3. The tooling that consumes the YAML: ephemeris shed-tools
ephemeris is the Galaxy Project’s library of admin
automation scripts. The relevant entry point is shed-tools, which the docstring summarizes:
“Shed-tools has three commands: update, test and install. Update simply updates all the tools in a Galaxy given connection details on the command line. Test tests the specified tools in the Galaxy Instance.

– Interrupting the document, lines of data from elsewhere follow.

end Sys2Proof.Machine
end

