-- ==== Sys2Proof/Machine/Memory.lean ====
section
/-!
DEFINITION. The memory system: errors, ranks, migration, the map commands, power states, the staging SRAM port (R296 to
R342).
-/
namespace Sys2Proof.Machine

/-! ### Ranks -/

/-- The fault source of the DRAM channel of a rank (R340). -/
def rankSource (rank : Nat) : Nat := 0x70 + rank / 2

/-- The rank is in use: refreshed, scrubbed, read for MR4 (R303, R306, 0x6010.09). -/
def rankInUse (s : State) (rank : Nat) : Bool :=
  let st := (s.rank rank).st
  (1 ≤ st && st ≤ 4) || st == 8

/-- FRAMES_PER_RANK (R299). -/
def frames (s : State) : Nat := s.rdN E.framesPerRank

/-- The lowest-numbered free spare rank (R315). -/
def freeSpare (s : State) : Option Nat := [8, 9].find? (fun r => (s.rank r).st == 6)

/-- The pages whose frame lies in a rank, as (frame, page), ascending by frame. -/
def pagesOn (s : State) (rank : Nat) : List (Nat × Nat) :=
  ((s.memory.map.filter (fun x => (pState x.2 == 1 || pState x.2 == 2) && pRank x.2 == rank)).map
    (fun x => (pFrame x.2, x.1))).mergeSort (fun a b => decide (a.1 ≤ b.1))

/-- The page that a frame of a rank carries. -/
def pageOfFrame (s : State) (rank frame : Nat) : Option Nat :=
  ((pagesOn s rank).find? (fun x => x.1 == frame)).map Prod.snd

/-- A rank's code of R341. -/
def setRankState (s : State) (rank st : Nat) : State := s.setRank rank { s.rank rank with st := st }

/-! ### Migration -/

/-- The page at the head of a migration becomes migrating, toward the same frame of the spare (R317 step 1). -/
def startPage (s : State) : State :=
  match s.memory.queue with
  | m :: _ =>
    match m.begun, m.pages with
    | true, p :: _ =>
      let v := pageEntry s p
      setPageEntry s p (putBits (putBits (putBits v 47 45 2) 39 36 m.spare) 35 25 (pFrame v))
    | _, _ => s
  | [] => s

/-- The queue of migrations replaced. -/
def setQueue (s : State) (q : List Migration) : State := { s with memory := { s.memory with queue := q } }

/-- The migration at the head of the queue goes on: channel 4 is brought up first, otherwise it begins, with the frame of the
first error and then the others in ascending order (R315 to R317). -/
def nextMigration (s : State) : State :=
  match s.memory.queue with
  | [] => s
  | m :: r =>
    if m.begun then s
    else if !s.memory.ch4Ready then requestUp (setRankState s m.spare 7) 5
    else
      let s := setRankState (setRankState s m.spare 8) m.rank 4
      let s := (s.wr E.migRank m.rank).wr E.migPagesDone 0
      let ps := (pagesOn s m.rank).map Prod.snd
      let ps := ps.filter (fun p => some p == m.first) ++ ps.filter (fun p => some p != m.first)
      startPage (setQueue s ({ m with begun := true, pages := ps } :: r))

/-- A rank has become failing (R314); its spare is assigned with those of the other ranks of the TICK (R315). -/
def makeFailing (s : State) (rank : Nat) (first : Option Nat) : State :=
  let st := (s.rank rank).st
  if st ≠ 1 ∧ st ≠ 8 then s
  else
    let s := setRankState s rank 2
    { s with memory := { s.memory with failing := s.memory.failing ++ [(rank, first)] } }

/-- A failing rank is assigned the lowest-numbered free spare, and its migration is queued; with no free spare it stays failing
(R315, R320, R322). -/
def assignSpare (s : State) (x : Nat × Option Nat) : State :=
  if (s.rank x.1).st ≠ 2 then s
  else match freeSpare s with
    | none => s.report (rankSource x.1) 4 0
    | some k => nextMigration (setQueue (setRankState (setRankState s x.1 3) k 7) (s.memory.queue ++ [⟨x.1, k, x.2, [], false⟩]))

/-- The spares of the ranks that became failing in this TICK, in ascending source ID, rank 0 before rank 1 (R315). -/
def assignSpares (s : State) : State :=
  (s.memory.failing.mergeSort (fun a b => decide (a.1 ≤ b.1))).foldl assignSpare
    { s with memory := { s.memory with failing := [] } }
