/-- LINK_DOWN: a port that was up loses its link (R395). -/
def linkDownAct (p : Nat) (s : State) : State :=
  let x := s.port p
  if s.domOn 2 ∧ x.linkUp then (s.setPort p { x with linkUp := false, anDone := false, lost := true }).report (0xA0 + p) 1 0 else s

/-- LINK_DOWN (R395, R397). -/
def execLinkDown (p : Fin 2) (s : State) : Host.Outcome State Fault Refusal := .next (linkDownAct p s)

/-- LINK_UP: a port that is powered has its link; auto-negotiation is of the persona's mode (R394, R397). -/
def linkUpAct (p : Nat) (anDone : Bool) (s : State) : State :=
  if s.domOn 2 ∧ s.rd E.portEn p = 1 ∧ !unitInReset s (0xA0 + p) then
    s.setPort p { s.port p with linkUp := true, lost := false, anDone := anDone && s.finup }
  else s

/-- LINK_UP (R397). -/
def execLinkUp (p : Fin 2) (anDone : Bool) (s : State) : Host.Outcome State Fault Refusal := .next (linkUpAct p anDone s)

/-- FEC_UNCORR: uncorrectable codewords of 1 ms; more than 16 are reported (R395). -/
def fecAct (p n : Nat) (s : State) : State :=
  if !s.domOn 2 ∨ s.rd E.portEn p ≠ 1 ∨ s.finup then s
  else
    let s := s.count E.fecUncorrCnt p n
    if 16 < n then s.report (0xA0 + p) 2 0 else s

/-- FEC_UNCORR (R395). -/
def execFecUncorr (p : Fin 2) (codewords : Nat) (s : State) : Host.Outcome State Fault Refusal :=
  .next (fecAct p codewords s)

/-- The fence of an intake port resets it: its link drops (R395). -/
def fencePort (s : State) (p : Nat) : State := s.setPort p { lost := (s.port p).linkUp || (s.port p).lost }

/-- A write of PORT_EN: 0 powers the SerDes down (0xA000 + p.01). -/
def portEnAct (p v : Nat) (s : State) : Nat × State :=
  let s := s.wr E.portEn v p
  (okCode, if v = 0 then s.setPort p { s.port p with linkUp := false, lost := false, anDone := false } else s)

/-- A write of RS_EN (R384). -/
def rsEnAct (r v : Nat) (s : State) : Nat × State :=
  let seg := s.rdN E.rsSegBytes r
  let n := s.rdN E.rsLineBytes r
  if v = 1 ∧ (seg % 64 ≠ 0 ∨ seg < 64 ∨ 9088 < seg ∨ n = 0 ∨ s.rdN E.rbStride r < n ∨ 256 * seg < n ∨
      s.rdN E.rbLines r < s.rdN E.rsWindow) then (codeRange, s)
  else
    let s := if s.rd E.rsEn r = v then s else s.setStream r {}
    (okCode, s.wr E.rsEn v r)

/-- RS_EN_WRITE (R384). -/
def execRsEnWrite (port : Port) (r : RingBuf) (v : Nat) (s : State) : Host.Outcome State Fault Refusal :=
  .next (writeAs s port noTarget E.rsEn r 0 v (rsEnAct r v))

end Sys2Proof.Machine
end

Install allows installation of tools in multiple ways.” —
shed_tools.py
3.1 Install from a file
shed-tools install -g https://galaxy.example.org -a <api-key> -t tool_list.yaml
(-t/--toolsfile is the install YAML; -g the Galaxy URL; -a the admin API key.) Installation
is idempotent — already-installed repository revisions are filtered out (see FilterResults /
already_installed_repos in shed_tools.py) and skipped.
3.2 Install a single tool from CLI options
shed-tools install -g https://galaxy.example.org -a <api-key> --name bwa --owner devteam --section_label Mapping
3.3 Test installed tools
shed-tools test -g https://galaxy.example.org -a <api-key> --name bamtools_filter --owner devteam
ephemeris drives this through Galaxy’s own test interactor
(galaxy.tool_util.verify.interactor
imports GalaxyInteractorApi, verify_tool), so the same machinery that runs a tool’s
functional tests in CI verifies the freshly installed tool.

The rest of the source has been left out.